What you have to do
Start to finish, repeat the records exactly.

Task inputs

-- ==== Sys2Proof/Machine/Normalizer.lean ====
section
/-! DEFINITION. The angular/range normalizer: ASSEMBLE and its OUTPUT rows (R145 to R158), in the exact
layer of R154. -/

namespace Sys2Proof.Machine

/-- R9: `radians(d) = d * PI / 180`. -/
def radians (deg : Rat) : Angle := { piCoeff := deg / 180 }

/-- R146: `radians(start_angle / 100)`. -/
def angleMinOp (d : Datapath) : Except Refusal Datapath := do
  let s ← need d.startAngle
  pure { d with angleMin := some (radians ((s.toNat : Rat) / (Config.cdegPerDeg : Rat))) }

/-- R147: `radians(end_angle / 100)`, the value as decoded. -/
def angleMaxOp (d : Datapath) : Except Refusal Datapath := do
  let e ← need d.endAngle
  pure { d with angleMax := some (radians ((e.toNat : Rat) / (Config.cdegPerDeg : Rat))) }

/-- R148: the adjusted end angle, a natural number that does not wrap (D10). -/
def wrapAdjust (s e : U16) : Nat :=
  if e.toNat < s.toNat then e.toNat + Config.wrapCdeg else e.toNat

/-- R149: `span = end_adj - s`, an integer. -/
def spanOf (endAdj : Nat) (s : U16) : Int := (endAdj : Int) - (s.toNat : Int)

/-- R148, and the span as the table's row `ASSEMBLE.wrap` has it. -/
def wrapOp (d : Datapath) : Except Refusal Datapath := do
  let s ← need d.startAngle
  let e ← need d.endAngle
  pure { d with endAdj := some (wrapAdjust s e), span := some (spanOf (wrapAdjust s e) s) }

/-- R149: `radians((span / 100) / N)`, defined only for `N >= 1` (U1). -/
def angleIncrementOp (d : Datapath) : Except Refusal Datapath := do
  let s ← need d.startAngle
  let endAdj ← need d.endAdj
  let points ← need d.points
  if points.length = 0 then .error .assembleEmpty
  else
    let span := spanOf endAdj s
    let deg := (span : Rat) / (Config.cdegPerDeg : Rat) / (points.length : Rat)
    pure { d with span := some span, angleIncrement := some (radians deg) }

/-- R150: millimetres to metres, in order, no point dropped. -/
def rangesOp (d : Datapath) : Except Refusal Datapath := do
  let points ← need d.points
  pure { d with ranges := some (points.map fun p => (p.distance.toNat : Rat) / (Config.mmPerM : Rat)) }

/-- R151: the intensities as decoded, in order. -/
def intensitiesOp (d : Datapath) : Except Refusal Datapath := do
  let points ← need d.points
  pure { d with intensities := some (points.map (·.intensity)) }

/-- R7: the minimum of a non-empty sequence, given as its first element and the rest. -/
def minOf (r : Rat) (rs : List Rat) : Rat := rs.foldl (fun m x => if x < m then x else m) r

/-- R7: the maximum of a non-empty sequence. -/
def maxOf (r : Rat) (rs : List Rat) : Rat := rs.foldl (fun m x => if m < x then x else m) r

/-- R152: `min(ranges)`. -/
def rangeMinOp (d : Datapath) : Except Refusal Datapath := do
  let ranges ← need d.ranges
  match ranges with
  | [] => .error .assembleEmpty
  | r :: rs => pure { d with rangeMin := some (minOf r rs) }

/-- R153: `max(ranges)`. -/
def rangeMaxOp (d : Datapath) : Except Refusal Datapath := do
  let ranges ← need d.ranges
  match ranges with
  | [] => .error .assembleEmpty
  | r :: rs => pure { d with rangeMax := some (maxOf r rs) }

/-- R145: all fields, in the order of R146 to R153, defined only for `N >= 1` (D18, U1). -/
def assembleOp (d : Datapath) : Except Refusal Datapath := do
  let points ← need d.points
  if points.length = 0 then .error .assembleEmpty
  else
    let d ← angleMinOp d
    let d ← angleMaxOp d
    let d ← wrapOp d
    let d ← angleIncrementOp d
    let d ← rangesOp d
    let d ← intensitiesOp d
    let d ← rangeMinOp d
    rangeMaxOp d

/-- R145: run ASSEMBLE. -/
def runAssemble (s : State) : Result := onDatapath assembleOp s

/-- ASSEMBLE (R145). -/
def execAssemble (s : State) : Result := runAssemble s

/-- ASSEMBLE.angle_min (R146). -/
def execAssembleAngleMin (s : State) : Result := onDatapath angleMinOp s

/-- ASSEMBLE.angle_max (R147). -/
def execAssembleAngleMax (s : State) : Result := onDatapath angleMaxOp s

/-- ASSEMBLE.wrap (R148). -/
def execAssembleWrap (s : State) : Result := onDatapath wrapOp s

/-- ASSEMBLE.angle_increment (R149). -/
def execAssembleAngleIncrement (s : State) : Result := onDatapath angleIncrementOp s

/-- ASSEMBLE.ranges (R150). -/
def execAssembleRanges (s : State) : Result := onDatapath rangesOp s

/-- ASSEMBLE.intensities (R151). -/
def execAssembleIntensities (s : State) : Result := onDatapath intensitiesOp s

/-- ASSEMBLE.range_min (R152). -/
def execAssembleRangeMin (s : State) : Result := onDatapath rangeMinOp s

/-- ASSEMBLE.range_max (R153). -/
def execAssembleRangeMax (s : State) : Result := onDatapath rangeMaxOp s

end Sys2Proof.Machine
end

Answer box
-- ==== Sys2Proof/Machine/Normalizer.lean ====
section
/-! DEFINITION. The angular/range normalizer: ASSEMBLE and its OUTPUT rows (R145 to R158), in the exact
layer of R154. -/

namespace Sys2Proof.Machine

/-- R9: `radians(d) = d * PI / 180`. -/
def radians (deg : Rat) : Angle := { piCoeff := deg / 180 }

/-- R146: `radians(start_angle / 100)`. -/
def angleMinOp (d : Datapath) : Except Refusal Datapath := do
  let s ← need d.startAngle
  pure { d with angleMin := some (radians ((s.toNat : Rat) / (Config.cdegPerDeg : Rat))) }

/-- R147: `radians(end_angle / 100)`, the value as decoded. -/
def angleMaxOp (d : Datapath) : Except Refusal Datapath := do
  let e ← need d.endAngle
  pure { d with angleMax := some (radians ((e.toNat : Rat) / (Config.cdegPerDeg : Rat))) }

/-- R148: the adjusted end angle, a natural number that does not wrap (D10). -/
def wrapAdjust (s e : U16) : Nat :=
  if e.toNat < s.toNat then e.toNat + Config.wrapCdeg else e.toNat

/-- R149: `span = end_adj - s`, an integer. -/
def spanOf (endAdj : Nat) (s : U16) : Int := (endAdj : Int) - (s.toNat : Int)

/-- R148, and the span as the table's row `ASSEMBLE.wrap` has it. -/
def wrapOp (d : Datapath) : Except Refusal Datapath := do
  let s ← need d.startAngle
  let e ← need d.endAngle
  pure { d with endAdj := some (wrapAdjust s e), span := some (spanOf (wrapAdjust s e) s) }

/-- R149: `radians((span / 100) / N)`, defined only for `N >= 1` (U1). -/
def angleIncrementOp (d : Datapath) : Except Refusal Datapath := do
  let s ← need d.startAngle
  let endAdj ← need d.endAdj
  let points ← need d.points
  if points.length = 0 then .error .assembleEmpty
  else
    let span := spanOf endAdj s
    let deg := (span : Rat) / (Config.cdegPerDeg : Rat) / (points.length : Rat)
    pure { d with span := some span, angleIncrement := some (radians deg) }

/-- R150: millimetres to metres, in order, no point dropped. -/
def rangesOp (d : Datapath) : Except Refusal Datapath := do
  let points ← need d.points
  pure { d with ranges := some (points.map fun p => (p.distance.toNat : Rat) / (Config.mmPerM : Rat)) }

/-- R151: the intensities as decoded, in order. -/
def intensitiesOp (d : Datapath) : Except Refusal Datapath := do
  let points ← need d.points
  pure { d with intensities := some (points.map (·.intensity)) }

/-- R7: the minimum of a non-empty sequence, given as its first element and the rest. -/
def minOf (r : Rat) (rs : List Rat) : Rat := rs.foldl (fun m x => if x < m then x else m) r

/-- R7: the maximum of a non-empty sequence. -/
def maxOf (r : Rat) (rs : List Rat) : Rat := rs.foldl (fun m x => if m < x then x else m) r

/-- R152: `min(ranges)`. -/
def rangeMinOp (d : Datapath) : Except Refusal Datapath := do
  let ranges ← need d.ranges
  match ranges with
  | [] => .error .assembleEmpty
  | r :: rs => pure { d with rangeMin := some (minOf r rs) }

/-- R153: `max(ranges)`. -/
def rangeMaxOp (d : Datapath) : Except Refusal Datapath := do
  let ranges ← need d.ranges
  match ranges with
  | [] => .error .assembleEmpty
  | r :: rs => pure { d with rangeMax := some (maxOf r rs) }

/-- R145: all fields, in the order of R146 to R153, defined only for `N >= 1` (D18, U1). -/
def assembleOp (d : Datapath) : Except Refusal Datapath := do
  let points ← need d.points
  if points.length = 0 then .error .assembleEmpty
  else
    let d ← angleMinOp d
    let d ← angleMaxOp d
    let d ← wrapOp d
    let d ← angleIncrementOp d
    let d ← rangesOp d
    let d ← intensitiesOp d
    let d ← rangeMinOp d
    rangeMaxOp d

/-- R145: run ASSEMBLE. -/
def runAssemble (s : State) : Result := onDatapath assembleOp s

/-- ASSEMBLE (R145). -/
def execAssemble (s : State) : Result := runAssemble s

/-- ASSEMBLE.angle_min (R146). -/
def execAssembleAngleMin (s : State) : Result := onDatapath angleMinOp s

/-- ASSEMBLE.angle_max (R147). -/
def execAssembleAngleMax (s : State) : Result := onDatapath angleMaxOp s

/-- ASSEMBLE.wrap (R148). -/
def execAssembleWrap (s : State) : Result := onDatapath wrapOp s

/-- ASSEMBLE.angle_increment (R149). -/
def execAssembleAngleIncrement (s : State) : Result := onDatapath angleIncrementOp s

/-- ASSEMBLE.ranges (R150). -/
def execAssembleRanges (s : State) : Result := onDatapath rangesOp s

/-- ASSEMBLE.intensities (R151). -/
def execAssembleIntensities (s : State) : Result := onDatapath intensitiesOp s

/-- ASSEMBLE.range_min (R152). -/
def execAssembleRangeMin (s : State) : Result := onDatapath rangeMinOp s

/-- ASSEMBLE.range_max (R153). -/
def execAssembleRangeMax (s : State) : Result := onDatapath rangeMaxOp s

end Sys2Proof.Machine
end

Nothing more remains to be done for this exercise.